What is being asked: Every line below from the one containing "d.src < 2 ^" through the one containing "data.length ≤ 8192" must be transcribed exactly. Omit all lines outside that stretch.

===== Material for this task =====

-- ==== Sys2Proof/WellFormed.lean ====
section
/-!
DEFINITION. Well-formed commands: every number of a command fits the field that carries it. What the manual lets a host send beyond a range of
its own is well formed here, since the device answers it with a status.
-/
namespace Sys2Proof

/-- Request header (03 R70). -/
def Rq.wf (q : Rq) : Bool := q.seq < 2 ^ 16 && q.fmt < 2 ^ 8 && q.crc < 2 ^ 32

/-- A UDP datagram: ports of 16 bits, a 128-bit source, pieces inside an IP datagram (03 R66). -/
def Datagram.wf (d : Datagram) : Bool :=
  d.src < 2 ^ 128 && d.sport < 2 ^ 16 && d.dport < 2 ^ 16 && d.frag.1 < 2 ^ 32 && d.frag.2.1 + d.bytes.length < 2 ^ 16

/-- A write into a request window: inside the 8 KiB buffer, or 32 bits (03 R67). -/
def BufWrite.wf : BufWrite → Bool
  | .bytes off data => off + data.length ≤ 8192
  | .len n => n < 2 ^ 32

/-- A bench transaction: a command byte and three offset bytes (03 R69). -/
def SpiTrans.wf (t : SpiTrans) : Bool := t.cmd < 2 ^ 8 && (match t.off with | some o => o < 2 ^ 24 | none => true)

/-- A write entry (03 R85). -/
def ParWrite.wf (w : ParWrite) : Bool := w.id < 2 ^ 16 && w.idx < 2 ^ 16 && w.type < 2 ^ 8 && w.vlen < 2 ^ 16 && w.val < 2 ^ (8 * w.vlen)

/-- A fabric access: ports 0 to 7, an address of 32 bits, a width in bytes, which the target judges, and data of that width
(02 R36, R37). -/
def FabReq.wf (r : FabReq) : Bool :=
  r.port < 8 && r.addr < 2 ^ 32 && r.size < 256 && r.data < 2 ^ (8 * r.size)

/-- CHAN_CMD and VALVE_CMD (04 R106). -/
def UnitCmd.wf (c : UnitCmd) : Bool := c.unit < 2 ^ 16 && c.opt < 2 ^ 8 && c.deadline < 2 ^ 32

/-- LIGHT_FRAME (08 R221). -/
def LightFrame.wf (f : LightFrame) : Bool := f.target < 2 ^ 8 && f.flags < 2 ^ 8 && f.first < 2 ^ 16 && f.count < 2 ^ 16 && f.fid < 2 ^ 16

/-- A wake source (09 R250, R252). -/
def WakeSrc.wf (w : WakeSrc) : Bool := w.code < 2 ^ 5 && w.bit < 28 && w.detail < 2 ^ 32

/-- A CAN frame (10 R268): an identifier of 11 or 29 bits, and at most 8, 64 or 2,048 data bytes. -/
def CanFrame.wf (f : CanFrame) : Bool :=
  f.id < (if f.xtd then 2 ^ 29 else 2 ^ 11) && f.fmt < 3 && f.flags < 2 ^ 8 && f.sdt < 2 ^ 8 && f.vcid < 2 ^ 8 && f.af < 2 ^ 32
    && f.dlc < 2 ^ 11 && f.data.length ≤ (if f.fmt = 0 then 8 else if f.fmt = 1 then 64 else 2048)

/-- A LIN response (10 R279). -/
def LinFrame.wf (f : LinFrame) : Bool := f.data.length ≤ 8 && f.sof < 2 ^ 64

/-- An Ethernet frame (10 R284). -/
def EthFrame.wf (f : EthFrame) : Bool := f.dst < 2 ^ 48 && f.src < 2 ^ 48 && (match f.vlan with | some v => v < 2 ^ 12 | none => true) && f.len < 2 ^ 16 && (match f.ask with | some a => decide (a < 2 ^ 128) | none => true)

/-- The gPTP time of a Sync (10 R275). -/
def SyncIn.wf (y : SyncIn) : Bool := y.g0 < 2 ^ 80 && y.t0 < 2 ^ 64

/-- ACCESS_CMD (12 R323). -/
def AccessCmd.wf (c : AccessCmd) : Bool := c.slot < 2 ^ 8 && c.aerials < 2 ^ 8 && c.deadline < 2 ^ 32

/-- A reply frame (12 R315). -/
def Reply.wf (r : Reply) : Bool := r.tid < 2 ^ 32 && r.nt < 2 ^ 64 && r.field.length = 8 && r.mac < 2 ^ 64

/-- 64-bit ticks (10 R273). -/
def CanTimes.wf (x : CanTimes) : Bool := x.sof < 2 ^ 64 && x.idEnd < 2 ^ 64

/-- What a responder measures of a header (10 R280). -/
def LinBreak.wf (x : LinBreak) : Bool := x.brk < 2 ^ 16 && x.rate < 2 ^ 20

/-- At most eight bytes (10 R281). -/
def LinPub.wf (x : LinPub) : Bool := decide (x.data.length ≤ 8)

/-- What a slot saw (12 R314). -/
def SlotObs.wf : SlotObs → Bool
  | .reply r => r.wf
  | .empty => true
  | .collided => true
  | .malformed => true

=====

Answer space:
  d.src < 2 ^ 128 && d.sport < 2 ^ 16 && d.dport < 2 ^ 16 && d.frag.1 < 2 ^ 32 && d.frag.2.1 + d.bytes.length < 2 ^ 16

/-- A write into a request window: inside the 8 KiB buffer, or 32 bits (03 R67). -/
def BufWrite.wf : BufWrite → Bool
  | .bytes off data => off + data.length ≤ 8192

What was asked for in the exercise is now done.